The “ministry of the whole people of God” is a new thrust, Archbishop Peters said. “It has in its origins the real awakening of the meaning and import of one’s baptism. We encourage baptismal instruction, that it be entered upon with seriousness and intention, that it be celebrated with great relevance and intentionality as well, and that it be followed up with processes of Christian education.”

Two adult education programs – Logos and Alpha – are used frequently in parishes, as a way of educating lay people.

The name change of the diocese to add P.E.I. – voted on at the May 1999 synod – formally recognized that the diocese includes both provinces. The debate as to whether P.E.I. ought to form its own diocese is probably 100 years old, the archbishop said. But P.E.I. Anglicans are fewer than 5,000 strong in 10 parishes, making financial viability as a separate diocese questionable.
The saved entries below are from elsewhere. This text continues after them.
-- ==== Sys2Proof/Tests/Slice0.lean ====
section
/-! SUPPORT. Tests: well-formedness, worked examples of the spec, and witnesses for the hypotheses of the statements. -/

namespace Sys2Proof.Tests

open Sys2Proof Sys2Proof.Machine

set_option Elab.async false

/-! ## Helpers -/

/-- The command answers a next state that meets the check. -/
def ans (o : Host.Outcome State Fault Refusal) (p : State → Bool) : Bool :=
  match o with
  | .next t => p t
  | _ => false

/-- A header on context 0 with a payload length. -/
def hd (plen : BitVec 24) : Hdr := { t := 5, ctx := 0, seq := 7, flags := 0, plen := plen, rsvBad := false }

/-- A host port that is UP. -/
def upPort : HostPort := { HostPort.reset with link := .up, perst := true, prsnt := true, width := 16, speed := 5 }

/-- A small device in IDLE: port 0 is UP, pair 0 serves, window 1 holds the payload buffer of context 0, and window 2 is mapped. -/
def base : State :=
  { State.reset with
    mode := { ModeUnit.reset with mode := .idle, target := .idle },
    rst := { ResetUnit.reset with phase := .done, porst := true, endsAt := none },
    cpu := { Cpu.reset with pair0 := .serving, pair1 := .standby, serving := 0 },
    host := { HostUnit.reset with
      port0 := upPort, ctxs := [(0, { Ctx.reset with buf := some { window := 1, offset := 0, size := 65536 } })] },
    dram := { Dram.reset with chOk := 0xFF, windows :=
      [(1, { base := 0x70000000, size := 0x100000, prot := false, bar2 := none }),
       (2, { base := 0x70100000, size := 0x10000, prot := false, bar2 := some 0 })] } }

/-- The device in another mode. -/
def inMode (m : Mode) (s : State) : State := { s with mode := { s.mode with mode := m, target := m } }

/-- Bytes in the payload buffer of context 0. -/
def pay (bs : List Byte) (s : State) : State := { s with dram := { s.dram with mem := memWrite 0x70000000 bs s.dram.mem } }

/-- The command of a header has ended so. -/
def endedB (h : Hdr) (op : Nat) (st : OpState) (code : Nat) (data : List Byte) (rlen : Nat) (t : State) : Bool :=
  (t.ctx h.ctx.toNat).cur == none && (t.ctx h.ctx.toNat).ending == some
    { opcode := op, seq := h.seq, state := st, result := BitVec.ofNat 8 code, rlen := rlen, data := padTo 48 0 data, noCpl := false }

/-- The command has ended DONE. -/
def doneB (h : Hdr) (op : Nat) (data : List Byte) (t : State) : Bool := endedB h op .done cOk data 0 t

/-- The command runs on its context. -/
def runsB (h : Hdr) (op : Nat) (t : State) : Bool :=
  (t.ctx h.ctx.toNat).cur == some { opcode := op, seq := h.seq, noCpl := false }

/-- The staging has ended DONE with this shadow copy. -/
def stagesB (h : Hdr) (op key : Nat) (data : List Byte) (new : Tables) (s t : State) : Bool :=
  doneB h op data t && t.shadow == new && t.active == s.active && t.staged.keys == s.staged.keys ++ [key]

/-- Every check holds. -/
def allOf (l : List (Bool × Bool)) : Bool := l.all (fun x => x.1 && x.2)

/-- Change one part of a state (a short hand for the tests). -/
def withAxis (k : Nat) (f : Axis → Axis) (s : State) : State := { s with axes := supd Axis.reset k f s.axes }
@[inherit_doc withAxis] def withCtx (k : Nat) (f : Ctx → Ctx) (s : State) : State := s.setCtx k f
@[inherit_doc withAxis] def withShadow (f : Tables → Tables) (s : State) : State := { s with shadow := f s.shadow }
@[inherit_doc withAxis] def withActive (f : Tables → Tables) (s : State) : State := { s with active := f s.active }

/-- Values that meet the hypotheses of DeviceCommandsComplete, clause by clause, with what follows for them. -/
theorem test_witness_DeviceCommandsComplete : allOf
    [(base.accepts (hd 0) [.c],
      ans (exec (.devIdentify (hd 0)) base) (doneB (hd 0) 0x0100 (le 2 2 ++ le 1 0 ++ le 1 0xB1 ++ le 4 0 ++ le 4 0 ++ le 1 0 ++ le 1 base.sec.lifecycle.code))),
     (true,
      ans (exec (.devReset (hd 0) 0) base) (fun t => doneB (hd 0) 0x0103 [] t && t.rst.devResetAt == none)),
     (base.imageCount 0x0501 == 1 && (base.image false 0x0501 0).length == 40,
      ans (exec (.cfgRead (hd 0) 0x0501 0 0) base) (fun t => endedB (hd 0) 0x0109 .done cOk [] 40 t && t.dram.mem == memWrite 0x70000000 (base.image false 0x0501 0) [])),
     ((base.resources.flatMap (fun r => conflictData r.1 r.2.1 r.2.2.1 r.2.2.2)).length ≤ 65536,
      ans (exec (.resRead (hd 0)) base) (fun t => endedB (hd 0) 0x010A .done cOk [] (8 * base.resources.length) t)),
     (true,
      ans (exec (.mbBufSet (hd 0) 1 0 0) base) (fun t => doneB (hd 0) 0x0108 [] t && (t.ctx 0).buf == none)),
     (base.winHas 1 0x40 0xFFFC0,
      ans (exec (.mbBufSet (hd 0) 1 0x40 0xFFFC0) base) (fun t => doneB (hd 0) 0x0108 [] t && (t.ctx 0).buf == some { window := 1, offset := 0x40, size := 0xFFFC0 }))] = true := by decide +kernel

/-- A device in the split layout whose port 1 is UP and owns context 128. -/
def split : State :=
  { base with host := { base.host with split := true, port1 := upPort, ctxs := base.host.ctxs ++ [(128, { Ctx.reset with owner := 1 })] } }
/-- The same device with port 1 in another state. -/
def split1 (l : PortLink) : State := { split with host := { split.host with port1 := { upPort with link := l } } }

/-- A device in a capture mode whose pending apply holds a table. -/
def locking (key : Nat) : State :=
  let s := inMode .webFast base
  { s with mode := { s.mode with apply := some { ctx := some 3, accepted := 0, target := none, keys := [key], held := 0, newMode := none, announced := false, room := none } } }
/-- Context 5 has a move queued on AX_D. -/
def moving : State :=
  withCtx 5 (fun x => { x with cur := some { opcode := 0x0903, seq := 9, noCpl := false } })
    (withAxis 3 (fun a => { a with queue := [{ ctx := some 5, kind := .move 10 1 1 1 }] }) base)
/-- Context 3 has an apply pending. -/
def applying : State := withCtx 3 (fun x => { x with cur := some { opcode := 0x0102, seq := 9, noCpl := false } }) (locking 0x0501)
/-- Context 0 waits with a staging whose table is no longer locked. -/
def resuming : State :=
  withCtx 0 (fun x => { x with cur := some { opcode := 0x0501, seq := 7, noCpl := false }, deferred := some (.xformStage (hd 40)) }) base
/-- The diagnostic tap is staged in a run mode. -/
def tapStaged : State :=
  inMode .webFast (withShadow (fun x => { x with diagPort := 3 }) { base with staged := { Staged.reset with keys := [0x0F00] } })

/-- Values that meet the hypotheses of PortHandoverCommandsComplete, clause by clause, with what follows for them. -/
theorem test_witness_PortHandoverCommandsComplete : allOf
    [(base.accepts (hd 0) [.c] && !base.host.split,
      true),
     (split.accepts (hd 0) [.c] && split.host.split && split.host.port1.link == .up,
      true),
     ((split1 .quiesced).accepts (hd 0) [.c],
      true),
     ((split1 .lost).accepts (hd 0) [.c] && decide ((split1 .lost).host.port1.since + 10000000 ≤ 10000000),
      true),
     (split.accepts (hd 0) [.c],
      true)] = true := by decide +kernel

/-- Values that meet the hypotheses of ModeCommandsComplete, clause by clause, with what follows for them. -/
theorem test_witness_ModeCommandsComplete : allOf
    [(base.accepts (hd 0) [.c] && permits .idle .diagnose && base.mode.apply.isNone && ((base.taken (hd 0) 0x0101).modeFault .diagnose (base.willBe true base.staged.keys.eraseDups) true).isNone,
      ans (exec (.setMode (hd 0) 9 0 0) base) (fun t => runsB (hd 0) 0x0101 t && t.mode.transit && t.mode.target == .diagnose && t.mode.mode == .idle)),
     (permits .idle .webFast && ((base.taken (hd 0) 0x0101).modeFault .webFast (base.willBe true base.staged.keys.eraseDups) true).isNone && ((base.taken (hd 0) 0x0101).findRoom base.protSize base.dramSize (((base.willBe true base.staged.keys.eraseDups).stagger + 2) * stagLine base.board.member (base.willBe true base.staged.keys.eraseDups))).isSome,
      ans (exec (.setMode (hd 0) 5 0 0) base) (fun t => runsB (hd 0) 0x0101 t && t.mode.transit && t.mode.target == .webFast && t.mode.mode == .idle)),
     (((base.taken (hd 0) 0x0102).applyFault (base.willBe false base.staged.keys.eraseDups) base.staged.keys.eraseDups false).isNone && ((State.swap base.staged.keys.eraseDups false { base.taken (hd 0) 0x0102 with shd := { base.shd with accFilters := base.shd.filters } }).2.ctx 0).cur == ((base.taken (hd 0) 0x0102).ctx 0).cur,
      ans (exec (.syncApply (hd 0) 0 0) base) (fun t => doneB (hd 0) 0x0102 [] t && t.active == base.active)),
     (tapStaged.accepts (hd 0) [.c] && ((tapStaged.taken (hd 0) 0x0102).applyFault (tapStaged.willBe false [0x0F00]) [0x0F00] false).isNone,
      ans (exec (.syncApply (hd 0) 0 0) tapStaged) (fun t => runsB (hd 0) 0x0102 t && t.active == base.active && t.staged == tapStaged.staged && (match t.mode.apply with | some a => a.ctx == some 0 && a.keys == [0x0F00] && !a.announced && a.newMode == none | none => false)))] = true := by decide +kernel

/-- Values that meet the hypotheses of WaitingAndAbortedCommandsBehave, clause by clause, with what follows for them. -/
theorem test_witness_WaitingAndAbortedCommandsBehave : allOf
    [((locking 0x0501).accepts (hd 40) [.s] && (locking 0x0501).locked [0x0501],
      ans (exec (.xformStage (hd 40)) (locking 0x0501)) (fun t => runsB (hd 40) 0x0501 t && (t.ctx 0).deferred == some (.xformStage (hd 40)) && (t.ctx 0).opState == .queued && t.shadow == base.shadow && t.staged == base.staged)),
     (resuming.served && !resuming.locked [0x0501] && Cls.ok resuming.mode.mode .s && (List.range 256).all (fun k => !resuming.hasCmd k && (k == 0 || (resuming.ctx k).deferred == none)),
      ans (exec (.mbSweep 9) resuming) (fun t => doneB (hd 40) 0x0501 [] t && (t.ctx 0).deferred == none && t.staged.keys == [0x0501] && t.active == base.active)),
     (moving.accepts (hd 0) [.c] && ((moving.taken (hd 0) 0x0107).abortRun 5 0x0903).isSome,
      ans (exec (.mbAbort (hd 0) 5 9) moving) (doneB (hd 0) 0x0107 [])),
     (applying.accepts (hd 0) [.c] && applying.shd.cal.isNone && applying.aln.cal.isNone && [0, 1].all (fun c => !(applying.chain c).shifted),
      ans (exec (.mbAbort (hd 0) 3 9) applying) (fun t => doneB (hd 0) 0x0107 [] t && t.mode.apply == none && (t.ctx 3).cur == none && t.active == applying.active))] = true := by decide +kernel

/-- The axis configuration of the tests: AX_B with plain values. -/
def axisBytes : List Byte :=
  le 1 1 ++ le 1 0 ++ le 2 2000 ++ le 2 1000 ++ le 2 500 ++ le 2 10 ++ le 2 1500 ++ le 2 100 ++ le 2 100 ++ le 2 0 ++ le 1 4 ++ le 1 0 ++
    le 2 24000 ++ le 2 18000 ++ le 2 1024 ++ le 1 20 ++ le 4 100000 ++ le 4 1000000 ++ le 4 500000 ++ leS 8 (-1000) ++ leS 8 1000 ++ le 1 10 ++
    le 1 3 ++ le 4 100 ++ le 1 0 ++ le 2 16 ++ le 1 0 ++ le 2 64 ++ le 4 0 ++ le 4 0 ++ le 4 0
/-- Port 7 is in one state and present. -/
def portIn (st : PortSt) (q : Nat) : State :=
  { base with ports := { base.ports with ports := [(7, { PortUnit.reset with state := st, pres := true, powered := true, qual := q })] } }
/-- The tap map covers one column of one colour line, and window 1 holds an image for it from 0x1000 on and a patch at 0x2000. -/
def onePix : State :=
  let m : SMap TapEntry := [(0, { TapEntry.reset with en := true, count := 1 })]
  let s := { base with active := { base.active with tapMap := m }, shadow := { base.shadow with tapMap := m } }
  { s with dram := { s.dram with mem := memWrite 0x70001000 (le 4 1 ++ [1]) (memWrite 0x70002000 (le 4 0 ++ le 4 0x40000000) s.dram.mem) } }
/-- The set of that image. -/
def loaded : ShdSet := { tFe := List.replicate 48 0, tLamp := List.replicate 48 [0, 0, 0, 0], words := [], bad := [] }
/-- An active set. -/
def oldSet : ShdSet := { loaded with words := [(0, 0x20000000)], bad := [0] }
/-- The device with a valid set 0. -/
def withSet : State := { onePix with shd := { onePix.shd with slots := [(0, oldSet)], place := [(0, some 0)] } }
/-- A Tongs window of the least size. -/
def tongsBytes : List Byte := le 8 0 ++ le 2 16 ++ le 2 16 ++ le 4 0 ++ le 2 1 ++ le 10 0 ++ le 2 0xFF ++ le 10 0
/-- A Ladle strip. -/
def ladleBytes : List Byte := le 16 0 ++ [3, 16] ++ le 4 0 ++ le 2 256 ++ le 7 0 ++ [8, 1, 0, 0, 0]
/-- A row configuration at its limits. -/
def rowBytes : List Byte := [1, 16] ++ le 2 1023 ++ le 2 500 ++ [2, 0] ++ le 2 5000 ++ le 2 1023 ++ le 2 512 ++ le 2 4096 ++ [1, 0] ++ le 2 1
/-- Row 2 has one lamp per zone. -/
def chained : State := withShadow (fun t => { t with ilmRow := [(2, { IlmRow.reset with lpz := 1 })] }) base
/-- The NV store is mounted. -/
def nvReady : State := { base with sec := { base.sec with mounted := true, lifecycle := .vendor } }

/-- Values that meet the hypotheses of PortStagingsComplete, clause by clause, with what follows for them. -/
theorem test_witness_PortStagingsComplete : allOf
    [(base.accepts (hd 0) [.s] && !base.locked [0x0202, 0x0208] && base.portChecks (setBits 64 1) { base.shadowView with patSel := sset PatSel.reset 0 { bank := 3, drive := 2 } base.shadowView.patSel },
      ans (exec (.patSelectStage (hd 0) 1 3 2) base) (stagesB (hd 0) 0x0202 0x0202 [] { base.shadow with patSel := sset PatSel.reset 0 { bank := 3, drive := 2 } base.shadow.patSel } base)),
     (base.accepts (hd 128) [.s] && ((chunks 8 16 (base.payload (hd 128))).map tapAfeOf).all (·.2),
      ans (exec (.afeStage (hd 128) 47 3) base) (stagesB (hd 128) 0x0203 0x0203 [] { base.shadow with afe := sset AfePort.reset 47 { range := 3, taps := ((chunks 8 16 (base.payload (hd 128))).map tapAfeOf).map (·.1) } base.shadow.afe } base)),
     (clkRange base.dense 79999 && check99 base.board.member base.dense base.banks { base.shadowView with tapClk := sset 80000 3 79999 base.shadowView.tapClk },
      ans (exec (.tapClockStage (hd 0) 3 79999) base) (stagesB (hd 0) 0x0205 0x0205 [] { base.shadow with tapClk := sset 80000 3 79999 base.shadow.tapClk } base)),
     (PortCmd.isolate.from ((portIn .active 0).seg 7),
      ans (exec (.portIsolate (hd 0) 7) (portIn .active 0)) (fun t => stagesB (hd 0) 0x0206 0x0206 [] base.shadow (portIn .active 0) t && sget none 7 t.staged.ports == some .isolate)),
     (PortCmd.swap.from ((portIn .isolated 0).seg 7),
      ans (exec (.portSwap (hd 0) 7) (portIn .isolated 0)) (fun t => stagesB (hd 0) 0x0207 0x0207 [] base.shadow (portIn .isolated 0) t && sget none 7 t.staged.ports == some .swap)),
     (PortCmd.release.from ((portIn .qualify 1).seg 7),
      ans (exec (.portRelease (hd 0) 7) (portIn .qualify 1)) (fun t => stagesB (hd 0) 0x0209 0x0209 [] base.shadow (portIn .qualify 1) t && sget none 7 t.staged.ports == some .release)),
     ((PortCmd.qualify 1 20 64).from ((portIn .swap 0).seg 7) && (portIn .swap 0).portChecks [7] { (portIn .swap 0).shadowView with patSel := supd PatSel.reset 7 (fun q => { q with bank := 1 }) (portIn .swap 0).shadowView.patSel },
      ans (exec (.portQualify (hd 0) 7 1 0 64) (portIn .swap 0)) (fun t => stagesB (hd 0) 0x0208 0x0208 [] (portIn .swap 0).shadow (portIn .swap 0) t && sget none 7 t.staged.ports == some (.qualify 1 20 64)))] = true := by decide +kernel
“There’s also the question, if they were their own diocese, what would they achieve that they’re not achieving now?” he said.

He and suffragan Bishop Fred Hiltz visit P.E.I. several times a year. The province has a representative to General Synod and at least one member on provincial synod and diocesan council. But it’s not easy representing the province from Halifax, the archbishop conceded. “I’m not always conversant with the challenges and forces at work, socially and politically in P.E.I.”

Both provinces are magnets for summer tourists, making a ministry of hospitality necessary.

Unlike, say, Toronto churches which often empty out in July and August, east-coast churches may be full of visitors. That presents special challenges for priests who want time off in the summer to vacation with their children. Parishes need to be reminded ministry is not by priest only.

While it remains a tourist destination, the island of Cape Breton has seen an exodus of young families and unemployment rates as high as 30 per cent as the island’s coal mines shut down. A task force will recommend realigning ministry and perhaps establishing cluster parishes.

“It’s very important for the church to be alive and present as a presence of hope in that climate,” Archbishop Peters said. Churches may not always have a local priest, however, and may need to rely on a combination of non-stipendiary clergy, lay readers and other involvement.

“We are really not in the business of closing churches,” he said. ” This is the last institution to engender self-esteem and hope.”